§ Task goal: Output only the lines below that start at the line containing "def uplinkKept (u" and end at the line containing "def uplinkFlagged (u", with both ends kept.

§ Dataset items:
-- ==== Sys2Proof/Decode.lean ====
section
/-! DEFINITION. The decoder of the opcode table: spec/opcode_table.json gives none of its rows any bits, so no
word spells a command (DEDUCED log 24). The encodings the spec does give, the uplink frames of chapter 11, are read in
Machine/Operands.lean and Machine/Uplink.lean. -/

namespace Sys2Proof

/-- The command a word spells by the table's bits: none, since no row has bits. -/
def decodeTableWord (_nbits _w : Nat) : Option Instr := none

end Sys2Proof
end

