/-- MASK WRITE (R158, R172). -/
def serveMaskWrite (mask : BitVec 16) (s : State) : State × List Byte :=
  if mask.extractLsb' 12 4 ≠ 0 then refuse .badField s
  else
    let s1 := replaceMask (mask.extractLsb' 0 12) s
    (s1, resultByte .ok :: flagBytes s1.events.mask)

/-! ### Handing over -/

/-- A request taken whole by its owner (R149 step 3): the state after it and the response's content. -/
def serve : Request → State → State × List Byte
  | .submit f, s => serveSubmit f s
  | .cancel id, s => serveCancel id s
  | .adjust id priority options, s => serveAdjust id priority options s
  | .collect id cls start options, s => serveCollect id cls start options s
  | .restart, s => serveRestart s
  | .unitWrite f, s => serveUnitWrite f s
  | .unitRead form start count address, s => serveUnitRead form start count address s
  | .discoveryRead option, s => serveDiscoveryRead option s
  | .profileWrite mask values, s => serveProfileWrite mask values s
  | .profileRead, s => serveProfileRead s
  | .clockSet seconds, s => serveClockSet seconds s
  | .laneControl mask action, s => serveLaneControl mask action s
  | .status option, s => serveStatus option s
  | .maskWrite mask, s => serveMaskWrite mask s

end Sys2Proof.Machine
end

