-- ==== Sys2Proof/Certificates/Slice0/Obligations.lean ====
section
/-! DEFINITION. The statements for the provers, with the few notions they share: what a command leaves alone of the
uplink, what a response adds to it, and the fields of SUBMIT and UNIT WRITE as the rules read them. -/

open Sys2Proof Sys2Proof.Machine

namespace Sys2Proof.Claims

/-! ### What a command leaves alone -/

/-- Of the uplink only the transmitter's choice has been made (R151): a frame may have started, and a NOTICE that starts
is owed no more. A busy transmitter keeps everything as it was. -/
def uplinkKept (u u' : Uli) : Prop :=
  u' = { u with tx := u'.tx, noticeDue := u'.noticeDue } ∧ (u'.noticeDue = true → u.noticeDue = true) ∧
    (u.tx ≠ .free → u' = u)

/-- The same where flags may have been raised (R160): a busy transmitter keeps its frame, and notice-due may be set. -/
def uplinkFlagged (u u' : Uli) : Prop :=
  u' = { u with tx := u'.tx, noticeDue := u'.noticeDue } ∧ (u.tx ≠ .free → u'.tx = u.tx)

/-- A response has entered the newest end of the response queue (R150), and beside it only the transmitter and notice-due
can have changed. -/
def responseQueued (u u' : Uli) (f : Frame) : Prop :=
  u' = { u with responses := u.responses ++ [f], tx := u'.tx, noticeDue := u'.noticeDue } ∧
    (u.tx ≠ .free → u'.tx = u.tx)

/-- A command that changes the rest of the state from `s` to `r`, and of the uplink at most what the transmitter starts. -/
def becomes (c : Instr) (s r : State) : Prop :=
  ∃ u, exec c s = .next { r with uli := u } ∧ uplinkKept s.uli u

/-- A request that changes the rest of the state from `s` to `r` and is answered with a kind, its tag and a content. -/
def answers (c : Instr) (s : State) (kind tag : Byte) (content : List Byte) (r : State) : Prop :=
  ∃ u d, exec c s = .next { r with uli := u, draws := d } ∧ responseQueued s.uli u { kind, tag, content }

/-- What the lanes' choosing again, their preemption tests and the queue's evaluations leave alone (R55, R69, R80): the
grids, the clock, the settings, the table, the monitors, the mask, what is in flight and what the queue counts. -/
def outsideKept (s t : State) : Prop :=
  t.now = s.now ∧ t.ptu = s.ptu ∧ t.clock = s.clock ∧ t.profile = s.profile ∧ t.units = s.units ∧
    t.discovery = s.discovery ∧ t.tagCounter = s.tagCounter ∧ t.inFlight = s.inFlight ∧
    t.nextExchange = s.nextExchange ∧ t.abortRequests = s.abortRequests ∧ t.lcm = s.lcm ∧
    t.events.mask = s.events.mask ∧ flagsKept s.events t.events ∧ t.pending = s.pending

/-- The record of an identifier is changed as `p` says, and every other record keeps what it keeps for life (R41). -/
def recordChanges (id : BitVec 32) (p : Record → Record → Prop) (s t : State) : Prop :=
  List.Forall₂ (fun r r' => (r.id = id → p r r') ∧ (r.id ≠ id → recordContinues r r')) s.records t.records

/-! ### Grids -/

/-- The grid of a phase runs (R12). -/
def running (u : Ptu) : Prop := u.timing = .locked ∨ u.timing = .coasting

/-- A half-cycle boundary of a phase has come: the half-cycle in progress is over, all its windows have been sampled and
the miss test of its cycle has been taken. The command may come later than the boundary's tick, which is the model's own
form (log 3). -/
def boundaryReady (s : State) (ph : Phase) (h : HalfCycle) (cyc : Cycle) : Prop :=
  running (ptuOf s ph) ∧ (ptuOf s ph).half = some h ∧ (ptuOf s ph).cycle = some cyc ∧ cyc.missTested = true ∧
    h.samples.length = h.w ∧ h.start + h.length ≤ s.now

/-- The data windows of a half-cycle, indices 1 to D, that had carrier at their midpoint (R131). -/
def busy (h : HalfCycle) : Nat := (((h.samples.drop 1).take (h.w - 2)).filter Sample.cd).length

/-- An estimate moved one eighth of the way toward an interval, rounded toward zero (R4, R8). -/
def filtered (p m : Nat) : Nat := ((p : Int) + Int.tdiv ((m : Int) - p) 8).toNat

§ Task response:
def uplinkKept (u u' : Uli) : Prop :=
  u' = { u with tx := u'.tx, noticeDue := u'.noticeDue } ∧ (u'.noticeDue = true → u.noticeDue = true) ∧
    (u.tx ≠ .free → u' = u)

/-- The same where flags may have been raised (R160): a busy transmitter keeps its frame, and notice-due may be set. -/
def uplinkFlagged (u u' : Uli) : Prop :=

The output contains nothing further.